**Data items:**
-- ==== Sys2Proof/Machine/Dispatch.lean ====
section
/-! DEFINITION. The dispatcher: each command's meaning on everything but the queue. -/

namespace Sys2Proof.Machine
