/-- Steps of a PSQ program (R310 to R313, R318 to R320): each step that does not wait goes on to the next, a jump to its target; EN and DIS drive and release
one rail's enable; WAIT and WAITPG wait unless their rail was not in the starting set, and end as they say; a WAITPG that fails is a rail failure, or
PSQ_DISCHARGE in a shutdown; and SYNC completes at once standalone, else in step with the others or as a failure. In part this rests on choices of the model:
log 57. -/
def Obligations.SupplySteps : Prop :=
  ∀ (s : State), s.plain → s.psqState = 1 → s.psq.vinAt = none → s.g F.PSQ_STAT_PEND ≠ 2 → s.psq.noWait + 1 < 1024 →
    let pc := s.psqPc
    let w := s.word .PSQ_PROG 0 pc
    let next := (pc + 1) % 256
    let only := fun (t : State) => t = { s with regs := t.regs, psq := t.psq } ∧ s.regsKept t [(.PSQ, 0)]
    let at_ := fun (p : Nat) (t : State) => t.psqPc = p ∧ t.psqState = 1 ∧ t.psq.wait = none ∧ t.psqProg = s.psqProg
    let rails := fun (t : State) => t.g F.PSQ_ENSTAT_RAILS = s.g F.PSQ_ENSTAT_RAILS
    let goes := fun (p : Nat) (t : State) => at_ p t ∧ rails t ∧ only t
    let waits := fun (x : PsqWait) (t : State) => t.psq.wait = some x ∧ t.psqPc = pc ∧ t.psqState = 1 ∧ rails t ∧ t = { s with psq := t.psq }
    let failure := fun (cause : Nat) (t : State) => t.psqState = 3 ∧ t.psqProg = 0 ∧ t.g F.PSQ_CAUSE_FCAUSE = cause ∧ t.g F.PSQ_CAUSE_FSTEP = pc ∧ rails t
      ∧ t.on F.FCL_STAT_KETTLE = true
    (s.psq.wait = none →
        (10 * 2 ^ 28 ≤ w → s.g F.PSQ_STAT_PEND = 0 → s.psqProg ≠ 3 → Runs .halt s (fun t => t.psqProg = 0 ∧ t.psqState = (if s.psqProg = 2 then 0 else 2)
            ∧ (∃ d, t.reported 8 5 d) ∧ rails t ∧ t = { s.noted t with psq := t.psq, free := t.free } ∧ s.regsKept t [(.PSQ, 0), (.FCL, 0), (.TCE, 0)]))
        ∧ (w = 0 → s.g F.PSQ_STAT_PEND = 0 →
            ((s.psqProg = 1 ∨ s.psqProg = 4 ∨ s.psqProg = 5) → Runs .halt s (fun t => t.psqState = 2 ∧ t.psqProg = 0 ∧ rails t ∧ only t))
            ∧ (s.psqProg = 2 → Runs .halt s (fun t => t.psqState = 0 ∧ t.psqProg = 0 ∧ rails t ∧ only t))
            ∧ (s.psqProg = 3 → (s.psq.sleepReq = 1 ∨ s.psq.sleepReq = 2) → Runs .halt s (fun t => t.psqState = 0 ∧ t.psq.asleep = s.psq.sleepReq ∧ t.psq.sleepAt = s.aon ∧ rails t
              ∧ (∀ n, n < s.blockCount .SYN → t.synState n = syOFF) ∧ t.on F.CORD_STAT_RUN = false
              ∧ (∀ a, (s.psq.sleepReq = 1 ∨ a < mirrorBase ∨ localBase ≤ a) → t.rd a 1 = s.rd a 1) ∧ t.fram = s.fram ∧ t.claims = s.claims)))
        ∧ (w = 0 → s.g F.PSQ_STAT_PEND = 1 → (s.psqProg = 2 ∨ s.psqProg = 3) → (∀ x, s.psq.offAt = some x → x + 50 * msTicks ≤ s.aon) → Runs .halt s (fun t =>
            t.psqState = 1 ∧ t.psqProg = 1 ∧ t.psqPc = s.g F.PSQ_ENTRY_UP ∧ t.g F.PSQ_STAT_PEND = 0 ∧ rails t ∧ only t))
        ∧ (∀ r ack, w = 0x10000000 + r → r < 24 →
            let enabled := fun (t : State) => at_ next t ∧ t.railOn r = true ∧ ∀ j, j ≠ r → t.railOn j = s.railOn j
            let told := fun (code : Nat) (t : State) => enabled t ∧ t.reported 8 code r ∧ t = { s.noted t with psq := t.psq } ∧ s.regsKept t [(.PSQ, 0), (.FCL, 0), (.TCE, 0)]
            let acked := s.on (F.PSQ_RAILCFG_PMEN r) = false ∨ ack = true
            let early := s.railGood r = true ∧ s.railOn r = false
            (¬ early → acked → Runs (.en ack) s (fun t => enabled t ∧ only t)) ∧ (early → acked → Runs (.en ack) s (told 7)) ∧ (¬ early → ¬ acked → Runs (.en ack) s (told 8)))
        ∧ (∀ r ack, w = 0x20000000 + r → r < 24 →
            let released := fun (t : State) => at_ next t ∧ t.railOn r = false ∧ (∀ j, j ≠ r → t.railOn j = s.railOn j) ∧ (s.railOn r = true → t.psq.offAt = some s.aon)
            let acked := s.on (F.PSQ_RAILCFG_PMEN r) = false ∨ s.railOn r = false ∨ ack = true
            let free := s.on (F.PSQ_RAILCFG_DEV r) = false ∨ s.psq.flushed = true
            (free → acked → Runs (.dis ack) s (fun t => released t ∧ only t))
            ∧ (free → ¬ acked → Runs (.dis ack) s (fun t => released t ∧ t.reported 8 8 r ∧ t = { s.noted t with psq := t.psq }
                ∧ s.regsKept t [(.PSQ, 0), (.FCL, 0), (.TCE, 0)]))
            ∧ (¬ free → s.g F.JRN_STAT_STATE = 1 → 0 < s.jrn.queue.length → Runs (.dis ack) s (fun t => rails t ∧ t.psqPc = pc ∧ t.on F.JRN_STAT_FLUSHED = false
                ∧ t.psq.wait = some (.flush (some (s.aon + s.g F.PSQ_PGCFG_FAILHOLD * 10 * usTicks))) ∧ t = { s with regs := t.regs, psq := t.psq, jrn := t.jrn }
                ∧ s.regsKept t [(.JRN, 0)]))
            ∧ (¬ free → s.g F.JRN_STAT_STATE ≠ 1 → acked → Runs (.dis ack) s (fun t => released t ∧ only t)))
        ∧ (∀ n r, w = 0x30000000 + 256 * n + r → n < 2 ^ 20 → (r = 31 ∨ r < 24) →
            ((r = 31 ∨ bit s.psq.starting r = true) → Runs .wait s (waits (.until (s.aon + n * 10 * usTicks))))
            ∧ (r < 24 → bit s.psq.starting r = false → Runs .wait s (goes next)))
        ∧ (∀ (good : Bool) dwell limit r, w = 0x40000000 + 2 ^ 27 * good.toNat + 2 ^ 16 * dwell + 256 * limit + r → dwell < 256 → 1 ≤ limit → limit < 256 → r < 24 →
            ((good = true ∨ bit s.psq.starting r = true) → Runs .waitpg s (waits (.pg r good (dwell * 100 * usTicks) (s.aon + limit * msTicks))))
            ∧ (good = false → bit s.psq.starting r = false → Runs .waitpg s (goes next)))
        ∧ (∀ r, (w = 0x50000000 + r → r < 24 → Runs .check s (fun t => t.on F.PSQ_STAT_FLAG = s.railGood r ∧ goes next t))
            ∧ (w = 0x51000000 + r → r < 32 → Runs .check s (fun t => (t.on F.PSQ_STAT_FLAG = true ↔ s.g F.PSQ_VIN_THRESH < s.psq.vin) ∧ goes next t))
            ∧ (w = 0x52000000 + r → r < 32 → Runs .check s (fun t => (t.on F.PSQ_STAT_FLAG = true ↔ s.gi F.THM_STAT_HOTTEMP < 100 * s.g F.THM_LEVELS_WARN) ∧ goes next t))
            ∧ (w = 0x53000000 + r → r < 8 → Runs .check s (fun t => t.on F.PSQ_STAT_FLAG = bit (s.g F.PSQ_CTRL_USER) r ∧ goes next t)))
        ∧ (∀ target, target < 256 → (w = 0x60000000 + target → Runs .jmp s (goes target))
            ∧ ∀ (sense : Bool), w = 0x70000000 + 256 * sense.toNat + target → Runs .jmpif s (goes (if s.on F.PSQ_STAT_FLAG = sense then target else next)))
        ∧ (∀ n, w = 0x80000000 + n → 1 ≤ n → n < 256 →
            (s.coop = 0 → Runs .sync s (goes next))
            ∧ (s.coop ≠ 0 → n = s.g F.PSQ_STAT_SYNCST + 1 → Runs .sync s (waits (.sync n (s.aon + s.g F.PSQ_COOP_SYNCTO * msTicks))))
            ∧ (s.coop ≠ 0 → n ≠ s.g F.PSQ_STAT_SYNCST + 1 → Runs .sync s (fun t => failure 4 t ∧ ∃ d, t.reported 8 3 d)))
        ∧ (∀ r (dir path : Bool) pct linear ack, w = 0x90000000 + 2 ^ 13 * path.toNat + 2 ^ 12 * dir.toNat + 2 ^ 8 * pct + r → r < 24 → pct ≤ 10 →
            s.marginBad r path pct = false →
            let barred := pct ≠ 0 ∧ s.on (F.PSQ_RAILCFG_DEV r) = true ∧ s.lifecycle ≠ lcMAKER ∧ s.lifecycle ≠ lcRETURNED
            let deaf := path = true ∧ ¬(linear = true ∧ ack = true)
            let told := fun (code : Nat) (t : State) => at_ next t ∧ rails t ∧ t.reported 8 code r ∧ t.word .PSQ_MRG 0 (r / 4) = s.word .PSQ_MRG 0 (r / 4)
            (¬ barred → ¬ deaf → Runs (.margin linear ack) s (fun t =>
              bits (t.word .PSQ_MRG 0 (r / 4)) (8 * (r % 4) + 7) (8 * (r % 4)) = (if pct = 0 then 0 else 0x80 + 0x40 * dir.toNat + 0x20 * path.toNat + pct) ∧ goes next t))
            ∧ (barred → Runs (.margin linear ack) s (told 9)) ∧ (¬ barred → deaf → Runs (.margin linear ack) s (told 8))))
    ∧ (∀ x, s.psq.wait = some (.until x) → x ≤ s.aon → Runs .psqWaitDone s (goes next))
    ∧ (∀ r good dwell limit, s.psq.wait = some (.pg r good dwell limit) → r < 24 →
        (s.railGood r = good → vget s.psq.pgAt r + dwell ≤ s.aon → Runs .waitpgDone s (goes next))
        ∧ ((s.g F.PSQ_PGCFG_CHATMAX < s.psq.trans ∨ limit ≤ s.aon) →
            ((good = true ∨ s.psqProg ≠ 2 ∧ s.psqProg ≠ 3) → Runs .waitpgFail s (fun t => failure (if s.g F.PSQ_PGCFG_CHATMAX < s.psq.trans then 2 else 1) t ∧ t.g F.PSQ_CAUSE_FRAIL = r ∧ t.reported 8 1 r))
            ∧ (good = false → (s.psqProg = 2 ∨ s.psqProg = 3) → Runs .waitpgFail s (fun t => at_ next t ∧ rails t ∧ t.reported 8 6 r ∧ t = { s.noted t with psq := t.psq }
                ∧ s.regsKept t [(.PSQ, 0), (.FCL, 0), (.TCE, 0)]))))
    ∧ (∀ n limit, s.psq.wait = some (.sync n limit) → n < 256 →
        (∀ line, (s.coop = 3 ∧ line = true ∨ s.coop = 1 ∧ s.slavesAt n = true ∨ s.coop = 2 ∧ s.psq.passed = some n) → Runs (.syncDone line) s (fun t => t.g F.PSQ_STAT_SYNCST = n ∧ t.psq.highUntil = s.aon + 10 * usTicks ∧ goes next t))
        ∧ (limit ≤ s.aon → Runs .psqSync s (fun t => failure 4 t ∧ ∃ d, t.reported 8 3 d)))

**Exercise objective:** Check each line of the data above for the string "enabled" and report only how many lines have it.

**Output for this exercise:** 3